# Angular Momentum vs. Force Due to Gravity

I'm getting my feet wet with orbital mechanics and have a very basic question. Kepler's 2nd Law shows that 2 objects in an elliptical orbit sweep out equal areas in equal time, implying objects increase in velocity as they get closer to one another.

This makes sense to me re: inverse square law of gravity - as distance decreases the force of gravity increases. However, the conservation of angular momentum also has a radius component showing that objects spin around a body faster the closer they get to it.

How do I separate these two concepts cleanly in my mind re: orbital bodies?

The force of gravity (let's say it's one object orbiting a much more massive object - the sun) is an inward pointing force. That's why angular momentum is conserved - because the force is always parallel to the object's position (relative to the sun) so the torque is zero. And so it's a property of any "central force" potential (a potential that's only a function of $$r$$, or a force that's only inward/outward). The other day I used it for the potential $$e^{-r/a}/r$$.

In fact, Kepler's 2nd law is just the conservation of angular momentum. Angular momentum is $$mv_\theta *r$$ (the theta component of velocity in coordinates centered on the sun times the radial distance to the sun). The area swept in a differential time $$dt$$ is $$v_\theta *r*dt$$.
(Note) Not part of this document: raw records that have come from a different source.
theorem test_witness_RecordsRoundTrip :
    Instr.wf { Config.default with handlerType := .finite 3 } (.register ⟨0x10#8, 0#8⟩ 2) = true
    ∧ Instr.isRecord (.feed 0xFF#8 (2 ^ 32 - 1)) = true ∧ Instr.wf Config.default (.feed 0xFF#8 (2 ^ 32 - 1)) = true
    ∧ Instr.isRecord (.register ⟨0xFF#8, 0xFF#8⟩ 65535) = true
    ∧ Instr.wf Config.defaultWide (.register ⟨0xFF#8, 0xFF#8⟩ 65535) = true
    ∧ Instr.isRecord (.send ⟨0x10#8, 0#8⟩ 65535 (some [0xAA#8])) = true
    ∧ Instr.wf Config.default (.send ⟨0x10#8, 0#8⟩ 65535 (some [0xAA#8])) = true := by decide
theorem test_witness_ParserKeysRoundTrip :
    Config.default.wf = true ∧ Instr.isRow (.feedLenSmall 1#8) = true ∧ Instr.wf Config.default (.feedLenSmall 1#8) = true
    ∧ Instr.wf Config.default (.feedLenSmall 127#8) = true ∧ Instr.wf Config.default (.feedLenTooLarge 129#8) = true
    ∧ Instr.wf Config.default (.feedLenTooLarge 255#8) = true ∧ Instr.wf Config.default (.feedEndAbort 0#8) = true := by decide
theorem test_witness_DecodedRecordsAreWellFormed :
    decodeRecord Config.default [0x01#8, 0x10#8, 0xFF#8, 0x01#8] = .ok (.register ⟨0x10#8, 0#8⟩ 255, []) := by decide
theorem test_witness_EveryKeyOfAStateHasItsRow :
    Config.default.wf = true ∧ (∀ k, ParserState.awaitingEnd ≠ .notState k) ∧ (∃ k, ParserState.notState 2 = .notState k) := by
  decide
theorem test_witness_HelpersFollowTheirDefinitions :
    (0x61 ≤ (0x61#8).toNat ∧ (0x61#8).toNat ≤ 0x7A) ∧ (0x61 ≤ (0x7A#8).toNat ∧ (0x7A#8).toNat ≤ 0x7A)
    ∧ ((0x60#8).toNat < 0x61 ∨ 0x7A < (0x60#8).toNat) ∧ ((0x7B#8).toNat < 0x61 ∨ 0x7A < (0x7B#8).toNat)
    ∧ (0x41 ≤ (0x41#8).toNat ∧ (0x5A#8).toNat ≤ 0x5A)
    ∧ ((0x40#8).toNat < 0x41 ∨ 0x5A < (0x40#8).toNat) ∧ ((0x5B#8).toNat < 0x41 ∨ 0x5A < (0x5B#8).toNat) := by decide
theorem test_witness_WireFrameHasTheFieldOffsets :
    (List.replicate 255 0#8).length ≤ 255 ∧ Config.default.cmdWidth = .one ∧ Config.defaultWide.cmdWidth = .two := by
  rw [List.length_replicate]
  decide
theorem test_witness_BufferPrimitivesReadWhatWasWritten :
    127 < State.reset.cfg.cap ∧ State.reset.cfg.cap ≤ 128 ∧ 0 + 128 ≤ State.reset.cfg.cap ∧ State.reset.cfg.cap < 127 + 2 := by
  decide
theorem test_witness_StepRunsTheDecodedRecord :
    decodeRecord State.reset.cfg [0x03#8] = .ok (.handlerReturn, []) ∧ State.reset.port = []
    ∧ decodeRecord State.reset.cfg [0x08#8] = .error .selectorPadding
    ∧ decodeRecord State.reset.cfg [0x00#8] = .error .truncated := by decide
theorem test_witness_IssuedRecordRunsNext :
    State.reset.port = [] ∧ Instr.isRecord (.register ⟨0x10#8, 0#8⟩ 1) = true
    ∧ Instr.wf State.reset.cfg (.register ⟨0x10#8, 0#8⟩ 1) = true := by decide
theorem test_witness_IllFormedConfigurationIsNotBuilt :
    (Config.mk .one 256 128 10 32 2#8 3#8 ⟨0#8, 0#8⟩ ⟨1#8, 0#8⟩ .clamp .upper .unbounded 16).cap > 255
    ∧ (smallConfig .clamp).stx ≠ (smallConfig .clamp).etx ∧ 1 ≤ (smallConfig .clamp).cap ∧ (smallConfig .clamp).cap ≤ 255
    ∧ (smallConfig .clamp).maxPayload ≤ 255 ∧ (smallConfig .clamp).noCmd ≠ (smallConfig .clamp).invalidCmd
    ∧ 1 ≤ (smallConfig .clamp).clockWidth ∧ 8 ≤ (smallConfig .clamp).txLenWidth
    ∧ (smallConfig .clamp).noCmd.fits (smallConfig .clamp).cmdWidth = true
    ∧ (smallConfig .clamp).invalidCmd.fits (smallConfig .clamp).cmdWidth = true := by decide
theorem test_witness_ResetValuesAreThoseOfTheTable : midPayload.cfg = Config.default := rfl
theorem test_witness_InvariantHoldsAtReset :
    Config.wf { Config.defaultWide with cap := 1, maxPayload := 0, clockWidth := 1, txLenWidth := 8 } = true := by decide
theorem test_witness_StepKeepsTheInvariant :
    (issue (.feed 0x03#8 5) fullFrame).Inv ∧ ∃ t, step (issue (.feed 0x03#8 5) fullFrame) = .next t :=
  ⟨{ fullFrame_inv with }, _, rfl⟩
theorem test_witness_AwaitingStartWaitsForStx :
    State.reset.inHandler = false ∧ State.reset.st = .awaitingStart ∧ 0x02#8 = State.reset.cfg.stx
    ∧ 0x03#8 ≠ State.reset.cfg.stx := by decide
theorem test_witness_CommandByteIsStoredAsReceived :
    (at1 .awaitingCommand 0#8 0#8 0#8 0).takesByteInTime 10 ∧ (at1 .awaitingCommand 0#8 0#8 0#8 0).cfg.cmdWidth = .one
    ∧ (at1 .awaitingCommand 0#8 0#8 0#8 0).st = .awaitingCommand := by decide
theorem test_witness_CommandCharactersAreFoldedInOrder :
    (at2 .awaitingCommand 0#8 0#8 0#1 0).takesByteInTime 10 ∧ (at2 .awaitingCommand 0#8 0#8 0#1 0).cfg.cmdWidth = .two
    ∧ (at2 .awaitingCommand 0#8 0#8 0#1 0).st = .awaitingCommand ∧ (at2 .awaitingCommand 0#8 0#8 0#1 0).cmdIdx = 0#1
    ∧ (at2 .awaitingCommand 0x41#8 0#8 1#1 1).takesByteInTime 11 ∧ (at2 .awaitingCommand 0x41#8 0#8 1#1 1).cmdIdx = 1#1 := by
  decide
theorem test_witness_ZeroLengthSkipsThePayload :
    (at1 .awaitingLength 0x10#8 0#8 0#8 1).takesByteInTime 11 ∧ (at1 .awaitingLength 0x10#8 0#8 0#8 1).st = .awaitingLength := by
  decide
theorem test_witness_LengthIsStoredClampedOrRejected :
    (at1 .awaitingLength 0x10#8 0#8 0#8 1).takesByteInTime 2 ∧ (at1 .awaitingLength 0x10#8 0#8 0#8 1).st = .awaitingLength
    ∧ 0x80#8 ≠ 0x00#8 ∧ (0x80#8).toNat ≤ Config.default.cap ∧ Config.default.cap < (0x81#8).toNat
    ∧ Config.default.lenPolicy = .clamp ∧ (smallConfig .reject).cap < (0x05#8).toNat ∧ (smallConfig .reject).lenPolicy = .reject := by
  decide
theorem test_witness_PayloadByteIsAppended :
    (at1 .awaitingPayload 0x10#8 128#8 127#8 4).takesByteInTime 5 ∧ (at1 .awaitingPayload 0x10#8 128#8 127#8 4).st = .awaitingPayload
    ∧ (at1 .awaitingPayload 0x10#8 128#8 127#8 4).cnt.toNat < Config.default.cap
    ∧ Config.default.cap ≤ (at1 .awaitingPayload 0x10#8 128#8 128#8 4).cnt.toNat := by decide
theorem test_witness_OnlyEtxDispatchesTheFrame :
    fullFrame.takesByteInTime 14 ∧ fullFrame.st = .awaitingEnd ∧ fullFrame.len.toNat ≤ fullFrame.cfg.cap := by decide
theorem test_witness_OnlyEtxDispatchesTheFrame_only :
    ∃ t, Instr.isRecord (.feed 0x03#8 5) = true ∧ exec (.feed 0x03#8 5) fullFrame = .next t
      ∧ t.trace = fullFrame.trace ++ [.dispatch .exact 1 ⟨0x10#8, 0#8⟩ 2#8 [0x03#8, 0x02#8]] := ⟨_, rfl, rfl, rfl⟩
theorem test_witness_StxInAwaitingEndRestartsSilently :
    fullFrame.takesByteInTime 14 ∧ fullFrame.st = .awaitingEnd ∧ fullFrame.cfg.stx ≠ fullFrame.cfg.etx := by decide
theorem test_witness_OtherByteInAwaitingEndAborts :
    fullFrame.takesByteInTime 14 ∧ fullFrame.st = .awaitingEnd ∧ 0x04#8 ≠ fullFrame.cfg.etx ∧ 0x04#8 ≠ fullFrame.cfg.stx := by
  decide
theorem test_witness_FeedDuringHandlerIsRefused : State.inHandler { State.reset with inHandler := true } = true := by decide
theorem test_witness_ElapsedTimeWrapsOnce :
    midPayload.lastT < 2 ^ midPayload.cfg.clockWidth ∧ 2 ^ 32 - 1 < 2 ^ midPayload.cfg.clockWidth
    ∧ midPayload.lastT ≤ 100 ∧ 99 < midPayload.lastT := by decide
theorem test_witness_StaleFrameIsDiscardedBeforeTheByte :
    midPayload.inHandler = false ∧ midPayload.st ≠ .awaitingStart ∧ midPayload.cfg.tStale < elapsed 111 midPayload
    ∧ elapsed 110 midPayload ≤ midPayload.cfg.tStale ∧ State.reset.st = .awaitingStart := by decide
theorem test_witness_EveryAdmittedFeedStampsTheClock :
    (∃ t, exec (.feed 0x41#8 500) State.reset = .next t) ∧ State.reset.inHandler = false
    ∧ ∃ t, exec (.feed 0x41#8 500) { State.reset with inHandler := true } = .next t := ⟨⟨_, rfl⟩, rfl, _, rfl⟩
theorem test_witness_FeedRunsTheRowOfItsKey :
    fullFrame.cfg.wf = true ∧ fullFrame.inHandler = false
    ∧ decodeKey fullFrame.cfg (staleReset 14 fullFrame).st 0x03#8 = some .feedEnd
    ∧ decodeKey State.reset.cfg (staleReset 0 { State.reset with st := .notState 0 }).st 0x03#8 = none := by decide
theorem test_witness_FeedFrame :
    (∃ t, exec (.feed 0x02#8 110) midPayload = .next t) ∧ midPayload.inHandler = false
    ∧ ¬ (fullFrame.st = .awaitingPayload ∧ fullFrame.takesByteInTime 5) ∧ ∃ t, exec (.feed 0x02#8 5) fullFrame = .next t :=
  ⟨⟨_, rfl⟩, rfl, by decide, _, rfl⟩
theorem test_witness_ExactMatchInvokesItsHandler :
    (128#8).toNat ≤ fullFrame.cfg.cap ∧ regLookup fullFrame ⟨0x10#8, 0#8⟩ = some 1 := by decide
theorem test_witness_FallbackHandlesTheUnregistered :
    (128#8).toNat ≤ State.reset.cfg.cap
    ∧ regLookup idleFallback ⟨0x20#8, 0#8⟩ = none
    ∧ regLookup idleFallback State.reset.cfg.invalidCmd = some 15 := by decide
theorem test_witness_UnregisteredFrameIsDropped :
    (128#8).toNat ≤ fullFrame.cfg.cap ∧ regLookup fullFrame ⟨0x20#8, 0#8⟩ = none
    ∧ regLookup fullFrame fullFrame.cfg.invalidCmd = none := by decide
theorem test_witness_DispatchBeyondTheBufferFaults : State.reset.cfg.cap < (129#8).toNat := by decide
theorem test_witness_RegisterInstallsOrOverwrites :
    (withH1 State.reset).inHandler = false ∧ State.inHandler { State.reset with inHandler := true } = true := by decide
theorem test_witness_RegisterIsIdempotent :
    State.reset.inHandler = false ∧ ∃ t, exec (.register ⟨0x10#8, 0#8⟩ 1) State.reset = .next t := ⟨rfl, _, rfl⟩
theorem test_witness_UnfoldedIdentifierIsNeverDispatched :
    fullFrameWide.Inv ∧ fullFrameWide.cfg.cmdWidth = .two ∧ fold fullFrameWide.cfg.caseFold 0x61#8 ≠ 0x61#8
    ∧ ∃ t, exec (.feed 0x03#8 5) fullFrameWide = .next t := ⟨fullFrameWide_inv, rfl, by decide, _, rfl⟩
theorem test_witness_HandlerReturnClearsOnlyTheHandshake :
    State.inHandler { State.reset with inHandler := true } = true ∧ State.reset.inHandler = false := by decide
theorem test_witness_SendEmitsTheClampedFrame : min 200 State.reset.cfg.maxPayload ≤ (List.replicate 128 0#8).length := by
  rw [List.length_replicate]
  decide
theorem test_witness_ShortPayloadIsRefused : (List.replicate 127 0#8).length < min 200 State.reset.cfg.maxPayload := by
  rw [List.length_replicate]
  decide
theorem test_witness_SendCommutesWithTheReceiveSide :
    Instr.isRecord (.feed 0x03#8 5) = true ∧ (∀ id n p, Instr.feed 0x03#8 5 ≠ .send id n p)
    ∧ refusalOf (.send ⟨0x10#8, 0#8⟩ 1 (some [0xAA#8])) fullFrame = none ∧ ∃ t, exec (.feed 0x03#8 5) fullFrame = .next t :=
  ⟨rfl, by simp, rfl, _, rfl⟩
theorem test_witness_RefusedOperationsChangeOnlyTheMark :
    refusalOf .reserved110 State.reset = some .reservedOp ∧ refusalOf .reset State.reset = none
    ∧ ∃ t, exec .reset State.reset = .next t := ⟨rfl, rfl, _, rfl⟩
theorem test_witness_NoHostOperationStops : fullFrame.Inv ∧ Instr.isRecord (.feed 0x03#8 5) = true := ⟨fullFrame_inv, rfl⟩
theorem test_witness_TraceGrowsByAtMostOneEvent : ∃ t, exec .feedEnd fullFrame = .next t := ⟨_, rfl⟩
theorem test_witness_TooLargeIsStickyUntilReset :
    (∃ t, exec (.feed 0x81#8 2) (at1 .awaitingLength 0x10#8 0#8 0#8 1) = .next t) ∧ Instr.feed 0x81#8 2 ≠ .reset :=
  ⟨⟨_, rfl⟩, by simp⟩
/-- Every handler `h` is renamed `h + 100`, and the REGISTER names its handler anew. -/
theorem test_witness_HandlerIdentitiesAreAbstract :
    State.sameUpToHandlers (fun h h' => h' = h + 100)
      { fullFrame with trace := [.dispatch .exact 1 ⟨0x10#8, 0#8⟩ 0#8 []] }
      { fullFrame with reg := [(0x1000, 101)], trace := [.dispatch .exact 101 ⟨0x10#8, 0#8⟩ 0#8 []] }
    ∧ sameOperationUpToHandler (fun h h' => h' = h + 100) (.register ⟨0x10#8, 0#8⟩ 2) (.register ⟨0x10#8, 0#8⟩ 102)
    ∧ sameOperationUpToHandler (fun h h' => h' = h + 100) (.feed 0x03#8 5) (.feed 0x03#8 5) :=
  ⟨⟨rfl, .cons ⟨rfl, rfl⟩ .nil, .cons ⟨rfl, rfl, rfl, rfl, rfl⟩ .nil⟩, .inr ⟨_, _, _, rfl, rfl, rfl⟩,
    .inl ⟨rfl, by simp⟩⟩
theorem test_witness_ConfigurationIsFixed : ∃ t, step (issue .reset fullFrame) = .next t := ⟨_, rfl⟩
theorem test_witness_ParserMovesOnlyAlongItsTransitions :
    fullFrame.inHandler = false ∧ (∃ t, exec (.feed 0x03#8 5) fullFrame = .next t) ∧ Instr.isRecord .statusRead = true
    ∧ (∀ c now, Instr.statusRead ≠ .feed c now) ∧ Instr.statusRead ≠ .reset ∧ ∃ t, exec .statusRead fullFrame = .next t :=
  ⟨rfl, ⟨_, rfl⟩, rfl, by simp, by simp, _, rfl⟩
theorem test_witness_OnlyRegisterAndResetWriteTheRegistry :
    (∃ t, exec .feedEnd fullFrame = .next t) ∧ Instr.feedEnd ≠ .reset ∧ (∀ id h, Instr.feedEnd ≠ .register id h)
    ∧ regLookup fullFrame ⟨0x10#8, 0#8⟩ = some 1 := ⟨⟨_, rfl⟩, by simp, by simp, rfl⟩
theorem test_witness_OnlyPayloadBytesWriteTheBuffer :
    ∃ t, Instr.isRecord (.feed 0x55#8 110) = true ∧ Instr.feed 0x55#8 110 ≠ .reset ∧ exec (.feed 0x55#8 110) midPayload = .next t
      ∧ rbByte t 1 ≠ rbByte midPayload 1 := ⟨_, rfl, by simp, rfl, by decide⟩
theorem test_witness_BytesWithoutStxNeverLeaveAwaitingStart :
    State.reset.inHandler = false ∧ State.reset.st = .awaitingStart
    ∧ ∀ b ∈ [(0x41#8, 0), (0x03#8, 1), (0xFF#8, 2)], b.1 ≠ State.reset.cfg.stx := by decide
/-- X1: the frame `SEND 0x10 [0xAA, 0xBB] 2`, received from `AwaitingStart`, from `AwaitingEnd` in time, and late in a frame;
by the exact match and by the fallback. -/
theorem test_witness_SentFramesAreReceived :
    ((withH1 State.reset).Inv ∧ idleFallback.Inv ∧ fullFrame.Inv ∧ midPayload.Inv)
    ∧ ((withH1 State.reset).inHandler = false ∧ idleFallback.inHandler = false ∧ fullFrame.inHandler = false ∧ midPayload.inHandler = false)
    ∧ ((withH1 State.reset).st = .awaitingStart ∧ idleFallback.st = .awaitingStart ∧ fullFrame.st = .awaitingEnd ∧ isStale 111 midPayload = true)
    ∧ (∃ a', exec (.send ⟨0x10#8, 0#8⟩ 2 (some [0xAA#8, 0xBB#8])) State.reset = .next a'
        ∧ a'.trace = State.reset.trace ++ [.txFrame [0x02#8, 0x10#8, 0x02#8, 0xAA#8, 0xBB#8, 0x03#8]])
    ∧ CmdId.fits Config.default.cmdWidth ⟨0x10#8, 0#8⟩ = true ∧ CmdId.folded Config.default ⟨0x10#8, 0#8⟩
    ∧ sendLength Config.default 2 (some [0xAA#8, 0xBB#8]) ≤ Config.default.cap
    ∧ [111, 121, 122, 123, 124, 134].length = [0x02#8, 0x10#8, 0x02#8, 0xAA#8, 0xBB#8, 0x03#8].length
    ∧ (∀ t ∈ [111, 121, 122, 123, 124, 134], t < 2 ^ Config.default.clockWidth)
    ∧ steady Config.default [111, 121, 122, 123, 124, 134] = true
    ∧ regLookup (withH1 State.reset) ⟨0x10#8, 0#8⟩ = some 1
    ∧ regLookup idleFallback ⟨0x10#8, 0#8⟩ = none
    ∧ regLookup idleFallback Config.default.invalidCmd = some 15 :=
  ⟨⟨idleH1_inv, idleFallback_inv, fullFrame_inv, midPayload_inv⟩, by decide, by decide, ⟨_, rfl, rfl⟩, by decide,
    fun h => absurd h (by decide), by decide, by decide, by decide, by decide, by decide, by decide, by decide⟩
/-- Two states that differ in the byte at index 1, which V22's frame has not written. -/
theorem test_witness_StaleBufferBytesAreUnobservable :
    midPayload.Inv ∧ State.Inv { midPayload with rb := [(0, 0xAA#8), (1, 0x77#8)] }
    ∧ midPayload.agreesUpToStaleBytes { midPayload with rb := [(0, 0xAA#8), (1, 0x77#8)] }
    ∧ midPayload ≠ { midPayload with rb := [(0, 0xAA#8), (1, 0x77#8)] } :=
  ⟨midPayload_inv, { midPayload_inv with rb_wf := by decide, rb_index := by decide }, ⟨rfl, by decide⟩, by decide⟩

end Sys2Proof.Tests
end

/-! ### Scope: the helpers, and which configurations are built (00_scope.md R10, R16) -/

namespace Sys2Proof.Proofs

open Sys2Proof Sys2Proof.Machine Sys2Proof.Laws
The potential $$V\propto-1/r$$, $$F\propto 1/r^2$$ then tells you how the radial position changes over time. Notice that kepler's second law doesn't say anything about $$r(t)$$. It's just once you have $$r$$, and lets say you can get the angular momentum from the initial conditions, you can quickly get $$v_\theta$$. So then $$dv_r/dt=F_g/m+v^2/r$$. That is, the acceleration $$dv_r/dt$$ is the gravitational force plus the centrifugal force.

Many central force questions can be answered with just two concepts - the conservation of energy and the conservation of angular momentum (kepler's second law). For example, if the question is "how close does a comet from interstellar space come to the sun given blah blah blah" this can be answered right away by calculating the initial energy and angular momentum of the comet from the initial conditions. Then set $$E=U_g(r_{\text{min}})+mv_\theta(r_{\text{min}})^2/2$$. Where $$U_g$$ is the gravitational potential energy, and $$v_\theta(r)=v_{\theta\text{ initial}}*r_\text{initial}/r$$

I hope this helps a bit. Not sure if I specifically addressed exactly what you wanted me to.

If a force $$\vec F = \hat n F(r)$$ than $$\vec F$$ is a central force, where $$\hat n$$ is the unit radial vector in spherical coordinates. $$\vec F$$ is only in the radial direction and only depends on the radial distance $$r$$ from the center of the force. For any central force, the angular momentum is constant since the torque from the force $$\vec r \times \vec F = 0$$. Also, a central force is a conservative force.

Using the conservation of energy and the conservation of angular momentum, for any central force it can be shown that the rate at which area is swept out by the radius to a particle acted on by the force is $${L \over {2m}}$$ where $$L$$ is angular momentum and $$m$$ is the mass of the particle. (For the derivation, see the textbook Symon, Mechanics.) So, Kepler's second law is a consequence of the conservation of angular momentum and energy for a central force.

The force of gravity is a special case of a central force where $$f(r) \propto -{1 \over r^2}$$.

In the case of orbital bodies, energy and angular momentum are conserved.

Maybe it is useful to compare with a situation where only energy is conserved: a simple pendulum. The speed increases as the gravitational potential decreases as it happens for orbital movement. But there is not a central force, what is required to conserve angular momentum, as mentioned by the other answers. So, only energy is conserved.